/-- Settles O19: the register map and R91's table are gone through together, row by row; the table has no row for a
register that ignores a write. -/
theorem writeUpdatesRegister : Obligations.WriteUpdatesRegister := by
  intro size a x s
  cases hl : legalAccess size a with
  | false => exact (execWr_illegal hl x s).trans (if_pos (legalAccess_eq_false.1 hl)).symm
  | true =>
    have hmod : a.toNat % 4 = 0 := toNat_mod_of_legalAccess hl
    rw [if_neg (not_illegal_of_legalAccess hl)]
    by_cases hcmd : a = cmdOffset
    · obtain ⟨rfl, -⟩ := legalAccess_eq_true.1 hl
      rw [hcmd]
      exact execWr_cmd x s
    · have hne : a.toNat ≠ 0x008 := fun h => hcmd (BitVec.eq_of_toNat_eq h)
      rw [execWr_reg hl (fun h => hcmd (regAt_eq_cmd.1 h))]
      refine Eq.trans ?_ (if_neg hne).symm
      refine congrArg (fun b => Host.Outcome.next (s.after b 0)) ?_
      simp only [regAt, apply_ite (writeReg s.cfg s.block x)]
      -- ID, CFG and STATUS ignore the write; CMD is dealt with
      refine ite_eq_iff'.2 ⟨fun h => by simp [h, writeReg], fun _ => ?_⟩
      refine ite_eq_iff'.2 ⟨fun h => by simp [h, writeReg], fun _ => ?_⟩
      refine ite_eq_iff'.2 ⟨fun h => absurd h hne, fun _ => ?_⟩
      refine ite_eq_iff'.2 ⟨fun h => by simp [h, writeReg], fun _ => ?_⟩
      -- N, WLEN, RADIX, LEN take it, REM ignores it
      refine table_row (fun h => writeN_eq_of_byte x _ (four_mul_index hmod rfl h)) fun _ => ?_
      refine table_row (fun _ => by rw [writeReg, lowByte_eq]) fun _ => ?_
      refine table_row (fun _ => rfl) fun _ => ?_
      refine table_row (fun _ => by rw [writeReg, lowByte_eq]) fun _ => ?_
      refine ite_eq_iff'.2 ⟨fun h => by simp [h, writeReg], fun _ => ?_⟩
      -- W takes it, V, D and the reserved offsets ignore it
      refine table_row (fun h => writeW_eq_mapIdx _ x _ (four_mul_index hmod rfl h)) fun _ => ?_
      simp only [writeReg, ite_self]

end Sys2Proof.Machine
end

section
/-! The integer codec (spec/41_codec.md R100 to R106): what each of its four commands answers with no error pending, and
the round trips between N and the bytes of W through V. -/

namespace Sys2Proof.Machine

/-! ### The four commands with no error pending (R157, R158) -/

theorem exec_pack_ok {s : State} (herr : s.block.err = 0) :
    exec .pack s = .next (s.after { s.block with w := packBytes s.cfg s.block.n, wlen := 16 } 0) := by
  rw [exec_pack, gated_of_ok herr rfl]

theorem exec_unpack_ok {s : State} (herr : s.block.err = 0) (hfit : s.block.wlen.toNat ≤ s.cfg.maxw) :
    exec .unpack s =
      .next (s.after { s.block with v := leSum (readByte s.cfg s.block) s.block.wlen.toNat } 0) := by
  rw [exec_unpack, gated_of_ok herr (unpackBody_ok hfit)]

theorem exec_unpack_error {s : State} (herr : s.block.err = 0) (hlong : s.cfg.maxw < s.block.wlen.toNat) :
    exec .unpack s = .next (s.after { s.block with err := errCode .length } 0) := by
  rw [exec_unpack, gated_of_error herr (unpackBody_error hlong)]

theorem exec_movvn_ok {s : State} (herr : s.block.err = 0) (hv : s.block.v < 2 ^ 128) :
    exec .movvn s = .next (s.after { s.block with n := BitVec.ofNat 128 s.block.v } 0) := by
  rw [exec_movvn, gated_of_ok herr (movvnBody_ok hv)]

theorem exec_movvn_error {s : State} (herr : s.block.err = 0) (hv : 2 ^ 128 ≤ s.block.v) :
    exec .movvn s = .next (s.after { s.block with err := errCode .range } 0) := by
  rw [exec_movvn, gated_of_error herr (movvnBody_error hv)]

theorem exec_incn_ok {s : State} (herr : s.block.err = 0) (hn : s.block.n.toNat ≠ 2 ^ 128 - 1) :
    exec .incn s = .next (s.after { s.block with n := BitVec.ofNat 128 (s.block.n.toNat + 1) } 0) := by
  rw [exec_incn, gated_of_ok herr (incnBody_ok hn)]
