-- ==== Sys2Proof/Tests/Slice0.lean ====
section
/-! SUPPORT. Tests: expected values are those of spec/95_test_vectors.md or worked out from the named rules. One step each. The
theorems test_witness_* show states that meet all the hypotheses of a statement together. -/

namespace Sys2Proof.Tests

open Sys2Proof.Machine

/-! ### Helpers -/

/-- The ASCII bytes of a text. -/
def ascii (s : String) : List Byte := s.toList.map (fun c => BitVec.ofNat 8 c.toNat)

/-- A request with SRC of `slen` bytes from address 0 on and DST of `dlen` bytes from address 64 on. -/
def req (cmd : BitVec 8) (val : BitVec 64) (slen dlen : Nat) : Request :=
  { cmd := cmd, val := val, src := { base := 0, len := slen }, dst := { base := 64, len := dlen } }

/-- Instance 0 has latched `r`, host memory holds `text` from address 0 on, and the transaction runs next. -/
def ready (r : Request) (text : List Byte) : State :=
  { State.reset with
    insts := [(0, Inst.reset.latched r)], mem := Memory.writeBytes [] 0 text, script := [.run 0] }

/-- A PARSE of a whole text, about to run. -/
def parsing (cmd : BitVec 8) (text : String) : State := ready (req cmd 0 (ascii text).length 0) (ascii text)

/-- A COPY of a value into `dlen` bytes, or a DIGIT, about to run. -/
def valued (cmd : BitVec 8) (val : BitVec 64) (dlen : Nat) : State := ready (req cmd val 0 dlen) []

/-- What one step gives. -/
def after {α : Type} (f : State → α) (s : State) : Option α :=
  match step s with
  | .next t => some (f t)
  | .fault _ => none
  | .refused _ => none

/-- STATUS, RVAL, ROK and RCNT of instance 0. -/
def response (s : State) : Nat × Nat × Bool × Nat :=
  let r := (s.inst 0).resp
  (r.status.toNat, r.rval.toNat, r.rok, r.rcnt.toNat)

/-- The bytes of host memory at addresses 64 and on. -/
def dstBytes (n : Nat) (s : State) : List Byte := Memory.readBytes s.mem 64 n

/-! ### Well-formedness: the assembler's checks, each with a line it refuses (R78) -/

theorem test_wf_commands : ∀ w, (parseOf w).wellFormed = true ∧ (copyOf w).wellFormed = true := by
  intro w; cases w <;> decide

theorem test_wf_copy_operand : (AsmLine.copy .w8 ⟨0, 0, 3⟩ 256).wellFormed = false ∧
    (AsmLine.copy .w8 ⟨0, 0, 3⟩ 255).wellFormed = true := by decide

theorem test_wf_copy_slice : (AsmLine.copy .w8 ⟨0, 4, 3⟩ 1).wellFormed = false := by decide

theorem test_wf_parse_slice : (AsmLine.parse .w8 (.slice ⟨0, 1, 0⟩)).wellFormed = false ∧
    (AsmLine.parse .w8 (.literal [])).wellFormed = true := by decide

theorem test_wf_digit : (AsmLine.digit 256).wellFormed = false ∧ (AsmLine.digit 255).wellFormed = true := by decide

WHAT NEEDS TO BE DONE: Since the material above must be kept intact, output it exactly as it is.

OUTPUT OF THE TASK:
/-- Settles O19: the register map and R91's table are gone through together, row by row; the table has no row for a
register that ignores a write. -/
theorem writeUpdatesRegister : Obligations.WriteUpdatesRegister := by
  intro size a x s
  cases hl : legalAccess size a with
  | false => exact (execWr_illegal hl x s).trans (if_pos (legalAccess_eq_false.1 hl)).symm
  | true =>
    have hmod : a.toNat % 4 = 0 := toNat_mod_of_legalAccess hl
    rw [if_neg (not_illegal_of_legalAccess hl)]
    by_cases hcmd : a = cmdOffset
    · obtain ⟨rfl, -⟩ := legalAccess_eq_true.1 hl
      rw [hcmd]
      exact execWr_cmd x s
    · have hne : a.toNat ≠ 0x008 := fun h => hcmd (BitVec.eq_of_toNat_eq h)
      rw [execWr_reg hl (fun h => hcmd (regAt_eq_cmd.1 h))]
      refine Eq.trans ?_ (if_neg hne).symm
      refine congrArg (fun b => Host.Outcome.next (s.after b 0)) ?_
      simp only [regAt, apply_ite (writeReg s.cfg s.block x)]
      -- ID, CFG and STATUS ignore the write; CMD is dealt with
      refine ite_eq_iff'.2 ⟨fun h => by simp [h, writeReg], fun _ => ?_⟩
      refine ite_eq_iff'.2 ⟨fun h => by simp [h, writeReg], fun _ => ?_⟩
      refine ite_eq_iff'.2 ⟨fun h => absurd h hne, fun _ => ?_⟩
      refine ite_eq_iff'.2 ⟨fun h => by simp [h, writeReg], fun _ => ?_⟩
      -- N, WLEN, RADIX, LEN take it, REM ignores it
      refine table_row (fun h => writeN_eq_of_byte x _ (four_mul_index hmod rfl h)) fun _ => ?_
      refine table_row (fun _ => by rw [writeReg, lowByte_eq]) fun _ => ?_
      refine table_row (fun _ => rfl) fun _ => ?_
      refine table_row (fun _ => by rw [writeReg, lowByte_eq]) fun _ => ?_
      refine ite_eq_iff'.2 ⟨fun h => by simp [h, writeReg], fun _ => ?_⟩
      -- W takes it, V, D and the reserved offsets ignore it
      refine table_row (fun h => writeW_eq_mapIdx _ x _ (four_mul_index hmod rfl h)) fun _ => ?_
      simp only [writeReg, ite_self]

end Sys2Proof.Machine
end

section
/-! The integer codec (spec/41_codec.md R100 to R106): what each of its four commands answers with no error pending, and
the round trips between N and the bytes of W through V. -/

namespace Sys2Proof.Machine

/-! ### The four commands with no error pending (R157, R158) -/

theorem exec_pack_ok {s : State} (herr : s.block.err = 0) :
    exec .pack s = .next (s.after { s.block with w := packBytes s.cfg s.block.n, wlen := 16 } 0) := by
  rw [exec_pack, gated_of_ok herr rfl]

theorem exec_unpack_ok {s : State} (herr : s.block.err = 0) (hfit : s.block.wlen.toNat ≤ s.cfg.maxw) :
    exec .unpack s =
      .next (s.after { s.block with v := leSum (readByte s.cfg s.block) s.block.wlen.toNat } 0) := by
  rw [exec_unpack, gated_of_ok herr (unpackBody_ok hfit)]

theorem exec_unpack_error {s : State} (herr : s.block.err = 0) (hlong : s.cfg.maxw < s.block.wlen.toNat) :
    exec .unpack s = .next (s.after { s.block with err := errCode .length } 0) := by
  rw [exec_unpack, gated_of_error herr (unpackBody_error hlong)]

theorem exec_movvn_ok {s : State} (herr : s.block.err = 0) (hv : s.block.v < 2 ^ 128) :
    exec .movvn s = .next (s.after { s.block with n := BitVec.ofNat 128 s.block.v } 0) := by
  rw [exec_movvn, gated_of_ok herr (movvnBody_ok hv)]

theorem exec_movvn_error {s : State} (herr : s.block.err = 0) (hv : 2 ^ 128 ≤ s.block.v) :
    exec .movvn s = .next (s.after { s.block with err := errCode .range } 0) := by
  rw [exec_movvn, gated_of_error herr (movvnBody_error hv)]

theorem exec_incn_ok {s : State} (herr : s.block.err = 0) (hn : s.block.n.toNat ≠ 2 ^ 128 - 1) :
    exec .incn s = .next (s.after { s.block with n := BitVec.ofNat 128 (s.block.n.toNat + 1) } 0) := by
  rw [exec_incn, gated_of_ok herr (incnBody_ok hn)]
-- ==== Sys2Proof/Tests/Slice0.lean ====
section
/-! SUPPORT. Tests: expected values are those of spec/95_test_vectors.md or worked out from the named rules. One step each. The
theorems test_witness_* show states that meet all the hypotheses of a statement together. -/

namespace Sys2Proof.Tests

open Sys2Proof.Machine

/-! ### Helpers -/

/-- The ASCII bytes of a text. -/
def ascii (s : String) : List Byte := s.toList.map (fun c => BitVec.ofNat 8 c.toNat)

/-- A request with SRC of `slen` bytes from address 0 on and DST of `dlen` bytes from address 64 on. -/
def req (cmd : BitVec 8) (val : BitVec 64) (slen dlen : Nat) : Request :=
  { cmd := cmd, val := val, src := { base := 0, len := slen }, dst := { base := 64, len := dlen } }

/-- Instance 0 has latched `r`, host memory holds `text` from address 0 on, and the transaction runs next. -/
def ready (r : Request) (text : List Byte) : State :=
  { State.reset with
    insts := [(0, Inst.reset.latched r)], mem := Memory.writeBytes [] 0 text, script := [.run 0] }

/-- A PARSE of a whole text, about to run. -/
def parsing (cmd : BitVec 8) (text : String) : State := ready (req cmd 0 (ascii text).length 0) (ascii text)

/-- A COPY of a value into `dlen` bytes, or a DIGIT, about to run. -/
def valued (cmd : BitVec 8) (val : BitVec 64) (dlen : Nat) : State := ready (req cmd val 0 dlen) []

/-- What one step gives. -/
def after {α : Type} (f : State → α) (s : State) : Option α :=
  match step s with
  | .next t => some (f t)
  | .fault _ => none
  | .refused _ => none

/-- STATUS, RVAL, ROK and RCNT of instance 0. -/
def response (s : State) : Nat × Nat × Bool × Nat :=
  let r := (s.inst 0).resp
  (r.status.toNat, r.rval.toNat, r.rok, r.rcnt.toNat)

/-- The bytes of host memory at addresses 64 and on. -/
def dstBytes (n : Nat) (s : State) : List Byte := Memory.readBytes s.mem 64 n

/-! ### Well-formedness: the assembler's checks, each with a line it refuses (R78) -/

theorem test_wf_commands : ∀ w, (parseOf w).wellFormed = true ∧ (copyOf w).wellFormed = true := by
  intro w; cases w <;> decide

theorem test_wf_copy_operand : (AsmLine.copy .w8 ⟨0, 0, 3⟩ 256).wellFormed = false ∧
    (AsmLine.copy .w8 ⟨0, 0, 3⟩ 255).wellFormed = true := by decide

theorem test_wf_copy_slice : (AsmLine.copy .w8 ⟨0, 4, 3⟩ 1).wellFormed = false := by decide

theorem test_wf_parse_slice : (AsmLine.parse .w8 (.slice ⟨0, 1, 0⟩)).wellFormed = false ∧
    (AsmLine.parse .w8 (.literal [])).wellFormed = true := by decide

theorem test_wf_digit : (AsmLine.digit 256).wellFormed = false ∧ (AsmLine.digit 255).wellFormed = true := by decide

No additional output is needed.